Pseudogap theory puts physicists closer to high temperature superconductors
Physicists are one step closer to developing the world’s first room-temperature superconductor thanks to a new theory from the University of Waterloo, Harvard and Perimeter Institute.
The theory explains the transition phase to superconductivity, or “pseudogap” phase, which is one of the last obstacles to developing the next generation of superconductors and one of the major unsolved problems of theoretical condensed matter physics.
Their work was published in this week’s issue of the prestigious journal Science.
Superconductivity is the phenomenon where electricity flows with no resistance and no energy loss. Most materials need to be cooled to ultra-low temperatures with liquid helium in order to achieve a superconductive state.
The team includes Professor Roger Melko, Professor David Hawthorn and doctoral student Lauren Hayward from Waterloo’s Physics and Astronomy Department, and Harvard Physics Professor Subir Sachev. Roger Melko also holds a Canada Research Chair in Computational Quantum Many-Body Physics.
“This amazing scientific collaboration actually came about by chance over lunch at the Perimeter Institute between Subir and myself,” said Hawthorn.
Hawthorn showed Sachdev his latest experimental data on a superconducting material made of Copper and the elements Yttrium and Barium. The material, YBa2Cu3O6+x, had an unexplained temperature dependence. Sachdev had a theory but needed expert help with the complex set of calculations to prove it. That’s where Melko and Hayward stepped in and developed the computer code to solve Sachdev’s equations.
Melko and Sachdev already knew each other through Perimeter Institute, where Melko is an associate faculty member and Sachdev is a Distinguished Research Visiting Chair.
“The results all came together in a matter of weeks,” said Melko. “It really speaks to the synergy we have between Waterloo and Perimeter Institute.”

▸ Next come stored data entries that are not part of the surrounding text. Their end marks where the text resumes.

/-! ### Transport events -/

/-- R104: T_BYTE is selected by `t[9:8] = 0` with every byte value; while `t_ready` it appends the byte,
counts it in `RD_K` without overflow, and completes the read exactly with its last byte. The byte is
counted in `CUR` in either case, before any check it triggers. (While `t_ready` is false it is not enabled:
OperationsNotEnabledChangeNothing.) -/
def Obligations.TByteIsCollectedAndCompletesTheRead : Prop :=
  ∀ (b : Byte) (s : State),
    (∀ d : Byte, decodeEvent (0#2 ++ d) = .tByte d)
      ∧ (s.tReady = true →
          s.rdK.toNat + 1 < 2 ^ 32
            ∧ (s.rdK + 1 ≠ s.rdN → exec (.tByte b) s
                = .next { s with abuf := s.abuf ++ [b], rdK := s.rdK + 1, cur := s.cur + 1 })
            ∧ (s.rdK + 1 = s.rdN → exec (.tByte b) s
                = .next (readDone (s.abuf ++ [b])
                    { s with abuf := s.abuf ++ [b], rdK := s.rdK + 1, cur := s.cur + 1 }))
            ∧ ∀ t, exec (.tByte b) s = .next t → t.cur = s.cur + 1)

/-- R107, R101: the last byte of a direct read answers with the bytes collected, raw, in order of
arrival, ends the command and clears the read; `SEQ`, `CS`, `L_CFG` and the frame registers stay. -/
def Obligations.LastByteOfADirectReadAnswersWithTheBytes : Prop :=
  ∀ (b : Byte) (s : State), s.AtLastByte → s.cmd = .readExact →
    exec (.tByte b) s
      = .next { s with cmd := .none, rdActive := false, rdN := 0, rdK := 0, abuf := [], cur := s.cur + 1,
                       responses := s.responses ++ [⟨.readExact s.rdN, .ok (s.abuf ++ [b])⟩] }

/-- R105, R162, R170: T_EOS, whatever its ignored bits, ends an outstanding read as a short read with the
counts it had, the second less than the first; the direction is dead. Only the cipher state is open, and
only where a body read under a cipher is interrupted midway (log 4). -/
def Obligations.TEosIsAShortRead : Prop :=
  (∀ d : BitVec 8, decodeEvent (1#2 ++ d) = .tEos)
    ∧ ∀ s : State, s.tReady = true →
      s.rdK < s.rdN
        ∧ ∃ cs' k, exec .tEos s
              = .next (State.deadWith { s with cs := cs', freeCount := k } s.command
                  { code := .shortRead, kind := 0, reason := .none, expected := s.rdN, actual := s.rdK })
            ∧ ((s.cmd ≠ .decodeFrame ∨ s.fst ≠ .awaitingBody ∨ s.lCfg.cipherActive = false ∨ s.rdK = 0)
                → cs' = s.cs ∧ k = s.freeCount)

/-- R106, R161, R170, R81: T_ERR k ends an outstanding read as a transport error of kind `k`, 3 recorded
as given, with no counts, and the reserved event kind does what T_ERR IO does. Only the cipher state is
open, as for T_EOS (log 4); where it is not, the kind changes nothing but the value recorded. -/
def Obligations.TErrIsATransportErrorOfItsKind : Prop :=
  (∀ (x : BitVec 6) (k : BitVec 2), decodeEvent (2#2 ++ (x ++ k)) = .tErr k)
    ∧ (∀ d : BitVec 8, decodeEvent (3#2 ++ d) = .tErrReserved)
    ∧ ∀ s : State, s.tReady = true →
      (∀ k, ∃ cs' n, exec (.tErr k) s
            = .next (State.deadWith { s with cs := cs', freeCount := n } s.command
                { code := .transportError, kind := k, reason := .none, expected := 0, actual := 0 })
          ∧ ((s.cmd ≠ .decodeFrame ∨ s.fst ≠ .awaitingBody ∨ s.lCfg.cipherActive = false ∨ s.rdK = 0)
              → cs' = s.cs ∧ n = s.freeCount))
        ∧ ∃ cs' n, exec .tErrReserved s
            = .next (State.deadWith { s with cs := cs', freeCount := n } s.command
                { code := .transportError, kind := 0, reason := .none, expected := 0, actual := 0 })
          ∧ exec .tErrReserved s = exec (.tErr 0) s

To understand why room-temperature superconductivity has remained so elusive, physicists have turned their sights to the phase that occurs just before superconductivity takes over: the mysterious “pseudogap” phase.

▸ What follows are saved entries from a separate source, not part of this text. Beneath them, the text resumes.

/-- A step that commits, one that resets, and one that does neither. -/
theorem witness_steps :
    Inv { bodyRead cfgA 5 [4, 1, 2, 3] with script := [.event 4] }
      ∧ (next? (step { bodyRead cfgA 5 [4, 1, 2, 3] with script := [.event 4] })).map (fun s => s.seq) = some 1
      ∧ (next? (step { deadState with script := [.reset] })).map (fun s => s.seq) = some 0
      ∧ (next? (step { deadState with script := [.command 0] })).map (fun s => s.seq) = some 0 := by
  refine ⟨?_, by decide, by decide, by decide⟩
  constructor <;> (try unfold FrameClear) <;> decide

/-- Each event and a byte that raise a failure from a direction that is alive. -/
theorem witness_failures :
    (reading 4 []).tReady = true ∧ (reading 4 []).fst ≠ .failed
      ∧ (next? (exec (.tByte 4) (lengthRead cfgA [0, 0, 0]))).map (fun s => s.fst) = some .failed
      ∧ (next? (exec .tEos (reading 4 []))).map (fun s => s.fst) = some .failed
      ∧ (next? (exec (.tErr 1) (reading 4 []))).map (fun s => s.fst) = some .failed
      ∧ (next? (exec .tErrReserved (reading 4 []))).map (fun s => s.fst) = some .failed := by decide

/-- A command that goes on, one that ends, one that starts and one answered at once. -/
theorem witness_responses :
    (next? (exec (.tByte 0) (reading 4 []))).map (fun s => s.cmd) = some .readExact
      ∧ (next? (exec (.tByte 0) (reading 1 []))).map (fun s => s.cmd) = some .none
      ∧ (next? (exec (.readExact 2) (idle cfgA))).map (fun s => s.cmd) = some .readExact
      ∧ (next? (exec (.readExact 0) (idle cfgA))).map (fun s => s.cmd) = some .none := by decide

/-- FRAME in a frame decode and in a direct read: each reads with some byte of it first. -/
theorem witness_frameBytes :
    (lengthRead cfgA []).tReady = true ∧ (reading 1 []).tReady = true
      ∧ (lengthRead cfgA []).frameBytes ping = encodeWire ping ∧ (reading 1 []).frameBytes ping = encodeWire ping := by
  decide

theorem witness_buffers : 4 ≤ (macRead [0, 0, 0]).bufCap ∧ (macRead [0, 0, 0]).body.length = 5 := by decide

theorem witness_blockSize :
    State.forgetBlockSize (idle { cfgA with blockSize := 16 }) = State.forgetBlockSize (idle cfgA)
      ∧ idle { cfgA with blockSize := 16 } ≠ idle cfgA := by decide

/-- The whole-command statements: the idle state, the configuration and a frame, with no MAC and with one. -/
theorem witness_wholeFrame :
    (idle cfgA).Idle ∧ (idle cfgB).Idle ∧ cfgWellFormed (idle cfgA).bufCap (idle cfgA).cfg = true
      ∧ cfgWellFormed (idle cfgB).bufCap (idle cfgB).cfg = true ∧ ping.wf = true ∧ ping8m.wf = true
      ∧ cfgB.minFrameSize.toNat ≤ ping8m.packetLength.toNat ∧ ping8m.packetLength.toNat ≤ cfgB.maxFrameSize.toNat
      ∧ ping8m.mac.length = cfgB.macLength.toNat ∧ cfgA.cipherActive = false ∧ cfgB.cipherActive = false := by
  unfold State.Idle; decide

/-- The hidden registers: two states that differ in them alone. -/
theorem witness_hidden : (reading 4 [0]).observe = { reading 4 [0, 0] with cur := 1 }.observe
    ∧ reading 4 [0] ≠ { reading 4 [0, 0] with cur := 1 } := by decide

/-- `L_CFG` outside a frame decode: an idle framer that accepts a DECODE_FRAME, and a direct read. -/
theorem witness_lCfg :
    Inv { idle cfgA with script := [.command 0x100000000#33] } ∧ (idle cfgA).cmd ≠ .decodeFrame
      ∧ (next? (step { idle cfgA with script := [.command 0x100000000#33] })).map (fun t => t.cmd) = some .decodeFrame
      ∧ (reading 4 [0, 0, 0]).cmd ≠ .decodeFrame := by
  refine ⟨?_, by decide, by decide, by decide⟩
  constructor <;> (try unfold FrameClear) <;> decide

/-- Bytes that decrypt to something, and a function that inverts the two calls at a length. -/
theorem witness_encrypt :
    Encryptable [] (decryptFrame [] [1, 2, 3, 4, 5]).2
      ∧ ∀ x : List Byte, x.length = 0 → (id x).length = 0 ∧ (decryptFrame [] (id x)).2 = x := by
  refine ⟨⟨[1, 2, 3, 4, 5], by simp [decryptFrame, decrypt], rfl⟩, ?_⟩
  intro x h
  have : x = [] := List.length_eq_zero_iff.1 h
  subst this
  exact ⟨rfl, rfl⟩

/-- The encoder's requirement at its least and at its greatest padding, and a FRAME with the MAC computed. -/
theorem witness_reference :
    4 ≤ (4 : Byte).toNat ∧ ping.padding.length = (4 : Byte).toNat ∧ 1 + ping.payload.length + (4 : Byte).toNat < 2 ^ 32
      ∧ (List.replicate 255 (0 : Byte)).length = (255 : Byte).toNat ∧ ¬ 4 ≤ (3 : Byte).toNat ∧ ping.wf = true
      ∧ ping.mac = senderMac cfgA 0 (be32bytes ping.packetLength) (frameBody ping) := by
  refine ⟨by decide, by decide, by decide, by rw [List.length_replicate]; rfl, by decide, by decide, by decide⟩

theorem witness_roundTrip :
    Inv { idle cfgA with script := [.command 0x1FFFFFFFF#33, .frame ping] }
      ∧ Inv { idle cfgA with
          script := .command 0x1FFFFFFFF#33 :: (encodeWire ping).map fun b => Line.event (byteEvent b) }
      ∧ referenceFrame cfgA 0 ping.payload 4 ping.padding = ping
      ∧ decodeCommand 0x1FFFFFFFF#33 = .decodeFrame
      ∧ encodeFrame cfgA 0 [] ping.payload 4 ping.padding = some (encodeWire ping)
      ∧ cfgA.macActive = false ∧ cfgA.cipherActive = false
      ∧ cfgA.minFrameSize.toNat ≤ ping.packetLength.toNat ∧ ping.packetLength.toNat ≤ cfgA.maxFrameSize.toNat := by
  refine ⟨?_, ?_, by decide, by decide, by decide, by decide, by decide, by decide, by decide⟩
  · constructor <;> (try unfold FrameClear) <;> decide
  · constructor <;> (try unfold FrameClear) <;> decide

end Sys2Proof.Tests
end

/-! ### The three kinds of step (00_scope.md R7) -/

namespace Sys2Proof.Machine

/-- Which line each kind of step comes from: an event's word is offered by itself or as the first byte of
a FRAME (R88). -/
theorem lineStep_source {s : State} {l : Line} {k : StepKind} {left : List Line}
    (h : lineStep s l = some (k, left)) :
    (k = .reset ∧ l = .reset) ∨ (∃ w, k = .command w ∧ l = .command w)
      ∨ ∃ e, k = .event e
          ∧ (l = .event e ∨ ∃ f b bs, l = .frame f ∧ s.frameBytes f = b :: bs ∧ e = byteEvent b) := by
  cases l with
  | reset => cases h; exact .inl ⟨rfl, rfl⟩
  | config c => cases h
  | command w =>
    obtain ⟨-, hk⟩ := Option.ite_none_right_eq_some.1 h
    cases hk
    exact .inr (.inl ⟨w, rfl, rfl⟩)
  | event e =>
    obtain ⟨-, hk⟩ := Option.ite_none_right_eq_some.1 h
    cases hk
    exact .inr (.inr ⟨e, rfl, .inl rfl⟩)
  | frame f =>
    obtain ⟨hr, -⟩ := Option.ite_none_right_eq_some.1 h
    obtain ⟨b, bs, hf⟩ := frameBytes_cons s f
    rw [lineStep_frame hr hf] at h
    cases h
    exact .inr (.inr ⟨_, rfl, .inr ⟨f, b, bs, rfl, hf, rfl⟩⟩)

/-- A command consumes no byte (R37). -/
theorem exec_command_cur {i : Instr} {s t : State} (hi : (∃ n, i = .readExact n) ∨ i = .decodeFrame)
    (h : exec i s = .next t) : t.cur = s.cur := by
  obtain ⟨-, rfl⟩ | ⟨-, c, r, -, rfl⟩ | ⟨-, -, n, -, -, -, rfl⟩ | ⟨-, -, -, -, rfl⟩ := command_cases hi h
  · rfl
  · exact respond_cur c r s
  · rfl
  · rfl

/-- A failure of the transport consumes no byte (R105, R106). -/
theorem takeFailure_cur (f : Failure) (s : State) : (takeFailure f s).cur = s.cur := by
  rw [takeFailure_eq]
  rcases loseCipher_cases s with h | ⟨-, -, -, -, h⟩ <;> rw [h] <;> rfl

/-- The operation an event word selects consumes one byte or none (R37, R51). -/
theorem exec_event_cur {e : BitVec 10} {s t : State} (hr : s.tReady = true)
    (h : exec (decodeEvent e) s = .next t) : t.cur = s.cur + 1 ∨ t.cur = s.cur := by
  rcases decodeEvent_cases e with ⟨b, hd⟩ | hd | ⟨k, hd⟩ | hd <;>
    simp only [hd, exec, execTByte, execTEos, execTErr, execTErrReserved, hr, if_true,
      Host.Outcome.next.injEq] at h <;> subst h
  · exact .inl (takeByte_cur b s)
  · exact .inr (takeFailure_cur _ s)
  · exact .inr (takeFailure_cur _ s)
  · exact .inr (takeFailure_cur _ s)

/-- Settles O54: the inversion of `step` names the kind, `lineStep_source` the line it was offered by, and
the cursor is what a command or an event makes of it. -/
theorem everyStepIsOneOfTheThreeKinds : Obligations.EveryStepIsOneOfTheThreeKinds := by
  intro s t h
  obtain ⟨hn, rfl⟩ | ⟨u, hu, hk⟩ := step_cases h
  · exact .inl ⟨takeLine_none_iff.1 hn, rfl⟩
  · obtain ⟨l, hl, left, hs⟩ := takeLine_some hu
    refine .inr ⟨u.inputs, u.offered, ?_⟩
    have hsrc := lineStep_source hs
    obtain ⟨hk, ht⟩ | ⟨w, hk, hr, hx⟩ | ⟨e, hk, hr, hx⟩ := hk <;> rw [hk] at hsrc
    · obtain ⟨-, rfl⟩ | ⟨_, hc, -⟩ | ⟨_, hc, -⟩ := hsrc
      · exact .inl ⟨hl, ht⟩
      · cases hc
      · cases hc
    · obtain ⟨hc, -⟩ | ⟨_, hc, rfl⟩ | ⟨_, hc, -⟩ := hsrc <;> cases hc
      exact .inr (.inl ⟨w, hl, hr, hx, exec_command_cur (s := s.atStep u) (decodeCommand_cases w) hx⟩)
    · obtain ⟨hc, -⟩ | ⟨_, hc, -⟩ | ⟨_, hc, hline⟩ := hsrc <;> cases hc
      have hcur : t.cur = s.cur + 1 ∨ t.cur = s.cur := exec_event_cur (s := s.atStep u) hr hx
      refine .inr (.inr ⟨e, ?_, hr, hx, by omega, by omega⟩)
      obtain rfl | ⟨f, b, bs, rfl, hf, he⟩ := hline
      · exact .inl hl
      · exact .inr ⟨f, b, bs, hl, hf, he⟩

end Sys2Proof.Machine

/-! ### The length field (30_encoding.md R72) -/

namespace Sys2Proof

/-- Settles O6: the value is `be32_toNat`; the four bytes of `v` are `be32bytes v`, and only those, since
`be32bytes` is the inverse of `be32` on both sides. -/
theorem lengthFieldIsBigEndian : Obligations.LengthFieldIsBigEndian := by
  refine ⟨be32_toNat, fun v => ⟨be32bytes v, be32_be32bytes v, fun b hb => ?_⟩⟩
  calc b = be32bytes (be32 b) := (be32bytes_be32 b).symm
    _ = be32bytes v := by rw [hb]

end Sys2Proof

/-! ### A byte for an outstanding read (40_exact_reader.md R104) -/

namespace Sys2Proof.Machine

/-- A word with bits 9:8 clear is the word of its low byte (R80). -/
theorem zero_append_eq_byteEvent (d : Byte) : 0#2 ++ d = byteEvent d :=
  (BitVec.setWidth_eq_append (by decide)).symm

/-- While a read is outstanding, T_BYTE is the byte taken (R52, R104). -/
theorem exec_tByte_of_tReady (b : Byte) {s : State} (h : s.tReady = true) :
    exec (.tByte b) s = .next (takeByte b s) :=
  congrArg Host.Outcome.next (if_pos h)

/-- Settles O19: while `t_ready`, T_BYTE is `takeByte`, which collects a byte that is not the last, completes
the read with the one that is, and counts it in `CUR` either way. -/
theorem tByteIsCollectedAndCompletesTheRead : Obligations.TByteIsCollectedAndCompletesTheRead := by
  intro b s
  refine ⟨fun d => ?_, fun hr => ⟨rdK_succ_toNat_lt hr, fun hne => ?_, fun hl => ?_, fun t ht => ?_⟩⟩
  · rw [zero_append_eq_byteEvent, decodeEvent_byteEvent]
  · rw [exec_tByte_of_tReady b hr, takeByte_collects hne]
  · rw [exec_tByte_of_tReady b hr, takeByte_completes hl]
  · rw [exec_tByte_of_tReady b hr] at ht
    cases ht
    exact takeByte_cur b s

end Sys2Proof.Machine

/-! ### The length field of a frame (42_frame_assembler.md R133 to R135) -/

namespace Sys2Proof.Machine

/-- The fourth length byte is the length stage on the four bytes, `CUR` 1 higher (R104, R107, R132). -/
theorem exec_lastLengthByte {b : Byte} {s : State} (h : s.AtLastByte) (hc : s.cmd = .decodeFrame)
    (hf : s.fst = .awaitingLength) :
    exec (.tByte b) s = .next (lengthStage (s.abuf ++ [b]) (clearRead { s with cur := s.cur + 1 })) := by
  rw [exec_lastByte h hc, continueFrame_length (s := { s with cur := s.cur + 1 }) hf]

/-- The length stage with a length of 0 within the bounds is the body stage on no bytes (R135);
`lengthStage_empty` says what that comes to. -/
theorem lengthStage_zero {data : List Byte} {s : State}
    (h : lengthInBounds s.lCfg (be32 (bytes4OfList (s.plain data))) = true)
    (h0 : be32 (bytes4OfList (s.plain data)) = 0) :
    lengthStage data (clearRead s) =
      bodyStage [] (clearRead { s with cs := s.csAfter data, fst := .awaitingBody,
                                       lenf := bytes4OfList (s.plain data), pktLen := 0 }) := by
  have h0' : be32 (bytes4OfList ((clearRead s).plain data)) = 0 := h0
  rw [lengthStage_eq]
  refine (if_pos h).trans ?_
  rw [h0']
  exact startRead_zero _ _

/-- A length is out of bounds exactly where it is below the minimum or above the maximum (R134). -/
theorem lengthInBounds_eq_false_iff (c : Cfg) (len : Word) :
    lengthInBounds c len = false ↔ len.toNat < c.minFrameSize.toNat ∨ c.maxFrameSize.toNat < len.toNat := by
  rw [← Bool.not_eq_true, lengthInBounds_toNat]
  omega

theorem csAfter_of_inactive {s : State} (h : s.lCfg.cipherActive = false) (data : List Byte) :
    s.csAfter data = s.cs := by
  simp [State.csAfter, h]

theorem plain_of_inactive {s : State} (h : s.lCfg.cipherActive = false) (data : List Byte) :
    s.plain data = data := by
  simp [State.plain, h]

/-- Settles O26: the fourth length byte is the length stage, which has one equation for each outcome of the
bounds check. -/
theorem lengthStageStartsTheBodyReadOrFails : Obligations.LengthStageStartsTheBodyReadOrFails := by
  intro b s hl hc hf
  rw [exec_lastLengthByte hl hc hf]
  refine ⟨fun hmin hmax hne => ?_, fun hmin hmax h0 => ?_, fun hout => ?_, fun hp => ?_⟩
  · exact congrArg _ (lengthStage_startsBody ((lengthInBounds_toNat _ _).2 ⟨hmin, hmax⟩) hne)
  · exact congrArg _ (lengthStage_zero ((lengthInBounds_toNat _ _).2 ⟨hmin, hmax⟩) h0)
  · exact congrArg _ (lengthStage_outOfBounds ((lengthInBounds_eq_false_iff _ _).2 hout))
  · exact ⟨csAfter_of_inactive hp _, plain_of_inactive hp _⟩

/-- A read that has collected nothing is one that has just started (R102). -/
theorem eq_readingWith {s : State} {n : Word} (h1 : s.rdActive = true) (h2 : s.rdN = n) (h3 : s.rdK = 0)
    (h4 : s.abuf = []) : s = s.readingWith n := by
  cases s
  simp_all [State.readingWith]

/-- The four bytes of a length read that has just begun are the length stage on them, `CUR` 4 higher. -/
theorem offerEvents_lengthField (b0 b1 b2 b3 : Byte) (E : List TEvent) {s : State} (hc : s.cmd = .decodeFrame)
    (hf : s.fst = .awaitingLength) (hs : s = s.readingWith 4) :
    offerEvents (.byte b0 :: .byte b1 :: .byte b2 :: .byte b3 :: E) s
      = offerEvents E (lengthStage [b0, b1, b2, b3] (clearRead { s with cur := s.cur + 4 })) := by
  have hfull := offerEvents_full (u := s) (n := 4) (l := [b0, b1, b2, b3]) (E := E) (by decide) rfl
  rw [← hs, readDone_frame (by exact hc), continueFrame_length (by exact hf)] at hfull
  exact hfull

“Understanding the pseudogap is as important as understanding superconductivity itself,” said Melko.
The cuprate, YBa2Cu3O6+x, is one of the few materials known to be superconductive at higher temperatures, but scientists are so far unable to achieve superconductivity in this material above -179°C. This new study found that YBa2Cu3O6+x oscillates between two quantum states during the pseudogap, one of which involves charge-density wave fluctuations. These periodic fluctuations in the distribution of the electrical charges are what destabilize the superconducting state above the critical temperature.
Once the material is cooled below the critical temperature, the strength of these fluctuations falls and the superconductivity state takes over.
Superconducting magnets are currently used in MRI machines and complex particle accelerators, but the cost of cooling materials using Helium makes them very expensive. Materials that achieve superconductivity at a higher temperature could unlock the technology for new smart power grids and advanced power storage units.
The group plans to extend their work both theoretically and experimentally to understand more about the fundamental nature of cuprates.